Nos últimos dias, Damon Albarn (Blur), Alexis Taylor (Hot Chip), Kele Okereke (Bloc Party), Pat Mahoney (LCD Soundsytem), David Byrne e outros músicos participaram em concertos em Londres, Los Angeles, Nova Iorque e São Francisco — não temos Onyeabor em palco, mas temos gente que o adora a prestar-lhe homenagem. Mais amor: a propósito do Record Store Day, em Abril, foi lançada uma compilação com versões e remisturas das canções de Onyeabor pela mão de gente tão diversa como Hot Chip e The Vaccines. Músicos (os supracitados, mas também Caribou, Devendra Banhart e muitos outros) fazem-lhe vénias e coleccionadores de todo o mundo cobiçam os oito álbuns que fez entre 1977 e 1985 (chegam a ser vendidos por valores com três zeros). Ouvidos hoje, soam modernos e inclassificáveis: na Nigéria de Fela Kuti e de bandas como The Funkees e Apostles (James Brown era referência tutelar), havia um homem, recluso e misterioso, a produzir música com instrumentos electrónicos como os Moog, estranhos e luxuosos.
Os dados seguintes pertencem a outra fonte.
/-- Settles O6: the high part is a floor, and its sum with the element of vC is clamped once. -/
theorem multiplyAdds : Obligations.MultiplyAdds := by
  intro s vD vA vB vC hv a b c
  refine ⟨clampSigned_writes hv rfl rfl (by decide) (satHalves_elems _) fun k => ?_,
    clampSigned_writes hv rfl rfl (by decide) (satHalves_elems _) fun k => ?_,
    result_writes hv rfl rfl fun k hk => ?_⟩
  · rw [mulHighAdd_eq, Int.cast_zero, add_zero]
  · rw [mulHighAdd_eq, Int.cast_ofNat]
  · rw [half_ofHalves _ hk, toNat_mul_add]

/-- Settles O7: each word is an integer modulo 2^32, a natural number where all factors are unsigned. -/
theorem multiplySumsModulo : Obligations.MultiplySumsModulo := by
  intro s vD vA vB vC hv a b c
  exact ⟨moduloWords_writes_nat hv rfl rfl fun k => by rw [sumProducts4_mulUU, ← Nat.cast_add],
    moduloWords_writes hv rfl rfl,
    moduloWords_writes_nat hv rfl rfl fun k => by rw [sumProducts2_mulUU, ← Nat.cast_add],
    moduloWords_writes hv rfl rfl⟩

/-- Settles O8: the model adds both products first, which makes the same sum. -/
theorem multiplySumsSaturating : Obligations.MultiplySumsSaturating := by
  intro s vD vA vB vC hv a b c
  refine ⟨clampUnsigned_writes hv rfl rfl (satWords_elems _) fun k => ?_,
    clampSigned_writes hv rfl rfl (by decide) (satWords_elems _) fun k => ?_⟩
  · rw [sumProducts2_mulUU, ← Nat.cast_add, Int.toNat_natCast, Nat.add_assoc]
  · rw [sumProducts2, mulSS, mulSS, Int.add_assoc]

/-- Settles O9: two sums into some words only, then three into every word. -/
theorem sumsAcross : Obligations.SumsAcross := by
  intro s vD vA vB hv a b
  refine ⟨clampWord3_writes hv rfl rfl, clampOddWords_writes hv rfl rfl fun j => ?_,
    clampUnsigned_writes hv rfl rfl (satWords_elems _) fun _ => rfl,
    clampSigned_writes hv rfl rfl (by decide) (satWords_elems _) fun _ => rfl,
    clampSigned_writes hv rfl rfl (by decide) (satWords_elems _) fun _ => rfl⟩
  rw [Nat.add_sub_cancel]
  ring

/-- Settles O10: both averages are floors, in three element sizes each. -/
theorem averages : Obligations.Averages := by
  intro s vD vA vB hv a b
  exact ⟨avgUnsigned_writes hv rfl rfl (bytes2_lanewise _ a b),
    avgUnsigned_writes hv rfl rfl (halves2_lanewise _ a b),
    avgUnsigned_writes hv rfl rfl (words2_lanewise _ a b),
    avgSigned_writes hv rfl rfl (by decide) (bytes2_lanewise _ a b),
    avgSigned_writes hv rfl rfl (by decide) (halves2_lanewise _ a b),
    avgSigned_writes hv rfl rfl (by decide) (words2_lanewise _ a b)⟩

/-- Settles O11: the maximum and the minimum, of unsigned and of signed elements, in three element sizes. -/
theorem maximaMinima : Obligations.MaximaMinima := by
  intro s vD vA vB hv a b
  exact ⟨unsigned2_writes hv rfl rfl (bytes2_lanewise _ a b) maxUnsigned_toNat,
    unsigned2_writes hv rfl rfl (halves2_lanewise _ a b) maxUnsigned_toNat,
    unsigned2_writes hv rfl rfl (words2_lanewise _ a b) maxUnsigned_toNat,
    signed2_writes hv rfl rfl (bytes2_lanewise _ a b) maxSigned_toInt,
    signed2_writes hv rfl rfl (halves2_lanewise _ a b) maxSigned_toInt,
    signed2_writes hv rfl rfl (words2_lanewise _ a b) maxSigned_toInt,
    unsigned2_writes hv rfl rfl (bytes2_lanewise _ a b) minUnsigned_toNat,
    unsigned2_writes hv rfl rfl (halves2_lanewise _ a b) minUnsigned_toNat,
    unsigned2_writes hv rfl rfl (words2_lanewise _ a b) minUnsigned_toNat,
    signed2_writes hv rfl rfl (bytes2_lanewise _ a b) minSigned_toInt,
    signed2_writes hv rfl rfl (halves2_lanewise _ a b) minSigned_toInt,
    signed2_writes hv rfl rfl (words2_lanewise _ a b) minSigned_toInt⟩

end Sys2Proof.Machine

/-! PROOFS. Integer compares, logical instructions, element rotates and shifts (42_int_compare_logical_rotate_shift.md).
What each operation makes of one element is stated for every width, and joined to the elementwise vectors of the integer
add and subtract; the logical instructions are stated by bits and need no elements. -/

namespace Sys2Proof.Machine

/-! ## One element (R280, R298 to R309) -/

/-- The mask of a relation that is decided. -/
theorem truth_decide (w : Nat) (p : Prop) [Decidable p] : truth w (decide p) = if p then BitVec.allOnes w else 0 := by
  simp only [truth, decide_eq_true_eq]

section
variable {w : Nat} (x y : BitVec w)

theorem isEqual_eq_ite : isEqual x y = if x = y then BitVec.allOnes w else 0 := truth_decide w _

theorem isGreaterUnsigned_eq_ite :
    isGreaterUnsigned x y = if x.toNat > y.toNat then BitVec.allOnes w else 0 := truth_decide w _

theorem isGreaterSigned_eq_ite :
    isGreaterSigned x y = if x.toInt > y.toInt then BitVec.allOnes w else 0 := truth_decide w _

theorem shiftLeftBy_toNat : (shiftLeftBy x y).toNat = x.toNat * 2 ^ (y.toNat % w) % 2 ^ w := by
  rw [shiftLeftBy, BitVec.toNat_shiftLeft, Nat.shiftLeft_eq]

theorem shiftRightBy_toNat : (shiftRightBy x y).toNat = x.toNat / 2 ^ (y.toNat % w) := by
  rw [shiftRightBy, BitVec.toNat_ushiftRight, Nat.shiftRight_eq_div_pow]

theorem shiftRightAlgebraicBy_toInt : (shiftRightAlgebraicBy x y).toInt = x.toInt / 2 ^ (y.toNat % w) := by
  rw [shiftRightAlgebraicBy, BitVec.toInt_sshiftRight, Int.shiftRight_eq_div_pow, Nat.cast_pow, Nat.cast_ofNat]

/-- The bits that leave at the left of `x * 2^r` come in at its right, below the `r` low-order bits that it leaves 0. -/
theorem toNat_rotateLeft_eq_add {r : Nat} (hr : r < w) :
    (x.rotateLeft r).toNat = x.toNat * 2 ^ r % 2 ^ w + x.toNat * 2 ^ r / 2 ^ w := by
  have hpow : 2 ^ w = 2 ^ (w - r) * 2 ^ r := by rw [← pow_add, Nat.sub_add_cancel hr.le]
  have hlow : x.toNat / 2 ^ (w - r) < 2 ^ r := Nat.div_lt_of_lt_mul (hpow ▸ x.isLt)
  rw [BitVec.toNat_rotateLeft, Nat.mod_eq_of_lt hr, Nat.shiftLeft_eq, Nat.shiftRight_eq_div_pow, hpow,
    Nat.mul_mod_mul_right, Nat.mul_div_mul_right _ _ (Nat.two_pow_pos r), ← Nat.shiftLeft_eq,
    Nat.shiftLeft_add_eq_or_of_lt hlow]

theorem rotateLeftBy_toNat (hpos : 0 < w) :
    (rotateLeftBy x y).toNat = x.toNat * 2 ^ (y.toNat % w) % 2 ^ w + x.toNat * 2 ^ (y.toNat % w) / 2 ^ w :=
  toNat_rotateLeft_eq_add x (Nat.mod_lt _ hpos)

end

/-- Beyond the width a complement reads 0, as the value itself does. -/
theorem getMsbD_not_of_lt {w k : Nat} (x : BitVec w) (hk : k < w) : (~~~x).getMsbD k = !x.getMsbD k := by
  rw [BitVec.getMsbD_not, decide_eq_true hk, Bool.true_and]

/-! ## Instructions -/

section
variable {s : State} {i : Instr} {e : Word} {vD : VReg} {w n : Nat} {a b v : Vec}

/-- A compare by the relation `p`: a mask in each element, and CR6 as R281 says. -/
theorem compared_writes {rc : Bool} {f : BitVec w → BitVec w → BitVec w} {p : BitVec w → BitVec w → Prop}
    [∀ x y, Decidable (p x y)] (hv : s.vecEnabled = true) (he : exec i s = compared s vD rc v) (hw : encode i = e)
    (h : Lanewise w n f a b v) (hf : ∀ x y, f x y = if p x y then BitVec.allOnes w else 0) :
    WritesRecord i e s vD rc
      (fun d => ∀ k < n, elem w k d = if p (elem w k a) (elem w k b) then BitVec.allOnes w else 0) allOrNone :=
  resultCompare_writes hv he hw
    (h.forall_elem (R := fun x y r => r = if p x y then BitVec.allOnes w else 0) hf) (cr6Compare_bits v)

theorem rotateLeftBy_writes (hv : s.vecEnabled = true) (he : exec i s = result s vD v) (hw : encode i = e)
    (hpos : 0 < w) (h : Lanewise w n rotateLeftBy a b v) :
    Writes i e s vD fun d => ∀ k < n, (elem w k d).toNat =
      (elem w k a).toNat * 2 ^ ((elem w k b).toNat % w) % 2 ^ w +
        (elem w k a).toNat * 2 ^ ((elem w k b).toNat % w) / 2 ^ w :=
  unsigned2_writes (g := fun p q => p * 2 ^ (q % w) % 2 ^ w + p * 2 ^ (q % w) / 2 ^ w) hv he hw h
    fun x y => rotateLeftBy_toNat x y hpos

theorem shiftLeftBy_writes (hv : s.vecEnabled = true) (he : exec i s = result s vD v) (hw : encode i = e)
    (h : Lanewise w n shiftLeftBy a b v) :
    Writes i e s vD fun d =>
      ∀ k < n, (elem w k d).toNat = (elem w k a).toNat * 2 ^ ((elem w k b).toNat % w) % 2 ^ w :=
  unsigned2_writes (g := fun p q => p * 2 ^ (q % w) % 2 ^ w) hv he hw h shiftLeftBy_toNat

theorem shiftRightBy_writes (hv : s.vecEnabled = true) (he : exec i s = result s vD v) (hw : encode i = e)
    (h : Lanewise w n shiftRightBy a b v) :
    Writes i e s vD fun d => ∀ k < n, (elem w k d).toNat = (elem w k a).toNat / 2 ^ ((elem w k b).toNat % w) :=
  unsigned2_writes (g := fun p q => p / 2 ^ (q % w)) hv he hw h shiftRightBy_toNat

/-- The shifted element is signed and its count is not. -/
theorem shiftRightAlgebraicBy_writes (hv : s.vecEnabled = true) (he : exec i s = result s vD v) (hw : encode i = e)
    (h : Lanewise w n shiftRightAlgebraicBy a b v) :
    Writes i e s vD fun d => ∀ k < n, (elem w k d).toInt = (elem w k a).toInt / 2 ^ ((elem w k b).toNat % w) :=
  result_writes hv he hw
    (h.forall_elem (R := fun x y r => r.toInt = x.toInt / 2 ^ (y.toNat % w)) shiftRightAlgebraicBy_toInt)

end

/-! ## The statements -/

/-- Settles O12: three relations in three element sizes; the record field is that of the vector written. -/
theorem integerCompares : Obligations.IntegerCompares := by
  intro s vD vA vB rc hv a b
  exact ⟨compared_writes (p := (· = ·)) hv rfl rfl (bytes2_lanewise _ a b) isEqual_eq_ite,
    compared_writes (p := (· = ·)) hv rfl rfl (halves2_lanewise _ a b) isEqual_eq_ite,
    compared_writes (p := (· = ·)) hv rfl rfl (words2_lanewise _ a b) isEqual_eq_ite,
    compared_writes (p := (·.toNat > ·.toNat)) hv rfl rfl (bytes2_lanewise _ a b) isGreaterUnsigned_eq_ite,
    compared_writes (p := (·.toNat > ·.toNat)) hv rfl rfl (halves2_lanewise _ a b) isGreaterUnsigned_eq_ite,
    compared_writes (p := (·.toNat > ·.toNat)) hv rfl rfl (words2_lanewise _ a b) isGreaterUnsigned_eq_ite,
    compared_writes (p := (·.toInt > ·.toInt)) hv rfl rfl (bytes2_lanewise _ a b) isGreaterSigned_eq_ite,
    compared_writes (p := (·.toInt > ·.toInt)) hv rfl rfl (halves2_lanewise _ a b) isGreaterSigned_eq_ite,
    compared_writes (p := (·.toInt > ·.toInt)) hv rfl rfl (words2_lanewise _ a b) isGreaterSigned_eq_ite⟩

/-- Settles O13: each operation of 128-bit vectors acts bit by bit, a complement within the 128 bits only. -/
theorem logicals : Obligations.Logicals := by
  intro s vD vA vB hv a b
  exact ⟨result_writes hv rfl rfl fun _ _ => BitVec.getMsbD_and,
    result_writes hv rfl rfl fun _ hk => by rw [BitVec.getMsbD_and, getMsbD_not_of_lt _ hk],
    result_writes hv rfl rfl fun _ _ => BitVec.getMsbD_or,
    result_writes hv rfl rfl fun _ _ => BitVec.getMsbD_xor,
    result_writes hv rfl rfl fun _ hk => by rw [getMsbD_not_of_lt _ hk, BitVec.getMsbD_or]⟩

/-- Settles O14: the rotate and the three shifts, in three element sizes each. -/
theorem rotatesShifts : Obligations.RotatesShifts := by
  intro s vD vA vB hv a b
  exact ⟨rotateLeftBy_writes hv rfl rfl (by decide) (bytes2_lanewise _ a b),
    rotateLeftBy_writes hv rfl rfl (by decide) (halves2_lanewise _ a b),
    rotateLeftBy_writes hv rfl rfl (by decide) (words2_lanewise _ a b),
    shiftLeftBy_writes hv rfl rfl (bytes2_lanewise _ a b),
    shiftLeftBy_writes hv rfl rfl (halves2_lanewise _ a b),
    shiftLeftBy_writes hv rfl rfl (words2_lanewise _ a b),
    shiftRightBy_writes hv rfl rfl (bytes2_lanewise _ a b),
    shiftRightBy_writes hv rfl rfl (halves2_lanewise _ a b),
    shiftRightBy_writes hv rfl rfl (words2_lanewise _ a b),
    shiftRightAlgebraicBy_writes hv rfl rfl (bytes2_lanewise _ a b),
    shiftRightAlgebraicBy_writes hv rfl rfl (halves2_lanewise _ a b),
    shiftRightAlgebraicBy_writes hv rfl rfl (words2_lanewise _ a b)⟩

end Sys2Proof.Machine

/-! PROOFS. Floating-point arithmetic, maximum and minimum, rounding to an integer, and the conversions
(43_floating_point.md). Every value is an integer over 2^149 or over a multiple of it (`signedInt`), so that ROUND and
the ways of rounding to an integer are shown on integers; each instruction then follows the branches of its element's
definition. -/

namespace Sys2Proof.Machine

/-! ## Signed integers, and the value of a word as one of them -/

/-- An integer given by its sign and its magnitude. -/
def signedInt (s : Bool) (m : Nat) : ℤ := if s then -(m : ℤ) else m

@[simp] theorem signedInt_true (m : Nat) : signedInt true m = -(m : ℤ) := if_pos rfl

@[simp] theorem signedInt_false (m : Nat) : signedInt false m = m := if_neg Bool.false_ne_true

/-- The value as an integer over 2^149. -/
theorem fpValue_eq_signedInt (x : Word) : fpValue x = (signedInt (fpSign x) (fpMag x) : ℚ) / 2 ^ 149 :=
  fpValue_eq_fpVal x

theorem fpTruncate_eq_signedInt (x : Word) (u : Nat) :
    fpTruncate x u = signedInt (fpSign x) (fpMag x * 2 ^ u / 2 ^ 149) := rfl

theorem signedInt_mul (s : Bool) (m k : Nat) : signedInt s (m * k) = signedInt s m * k := by
  cases s <;> simp

theorem signedInt_cast (s : Bool) (m : Nat) : ((signedInt s m : ℤ) : ℚ) = (if s then -1 else 1) * (m : ℚ) := by
  cases s <;> simp

theorem withSign_zero (s : Bool) : withSign s 0 = if s then 0x80000000 else 0 := by cases s <;> rfl

theorem infinity_eq (s : Bool) : infinity s = if s then 0xFF800000 else 0x7F800000 := by cases s <;> rfl

/-! ## `ROUND` (R348) -/

/-- `roundFp` is `ROUND` of the integer `v` over `den`, in units of 2^-149. -/
theorem roundFp_rounded_int (nj : Bool) {v : ℤ} {den : Nat} (hv : v ≠ 0) (hd : 0 < den) :
    Rounded nj ((v : ℚ) / den / 2 ^ 149) (roundFp nj (v < 0) v.natAbs den) := by
  have hsigned : (v : ℚ) = (if decide (v < 0) then -1 else 1) * (v.natAbs : ℚ) := by
    rw [← signedInt_cast, Int.cast_inj, signedInt]
    split <;> simp only [decide_eq_true_eq] at * <;> omega
  have h := roundFp_rounded nj (decide (v < 0)) (Int.natAbs_pos.2 hv) hd
  rwa [← mul_div_assoc, ← hsigned] at h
Os jornais nigerianos da época falavam em “sintetizadores sofisticados” e “instrumentação disco sofisticada”. Mas já na altura se sabia pouco acerca dele.
Detectives
“No início foi difícil. Não sabes que Damon Albarn é um fã, pensas que ele é praticamente desconhecido, as primeiras dez pessoas que contactas não te respondem”, confessa Eric Welles-Nystrom, manager da Luaka Bop, a partir dos escritórios da editora, em Nova Iorque.
Quando conversou com o Ípsilon, Eric acabara de chegar de uma visita a Enugu. Who Is William Onyeabor? está cá fora, mas abundam as questões ainda sem resposta. “Não o ficamos a conhecer melhor de cada vez que o visitamos. Podemos passar uma semana com ele e ficar só a ver televisão cristã e a ouvi-lo falar sobre Deus. Mas depois há um momento em que fala de outra coisa e aprendes algo. Quando concordou em fazer o disco mas disse que não iria falar, ficámos numa situação complicada”, conta. Como promover alguém que recusa tocar ao vivo, dar entrevistas, alguém para quem ceder um velho VHS com um teledisco difícil de obter é um problema quase intransponível?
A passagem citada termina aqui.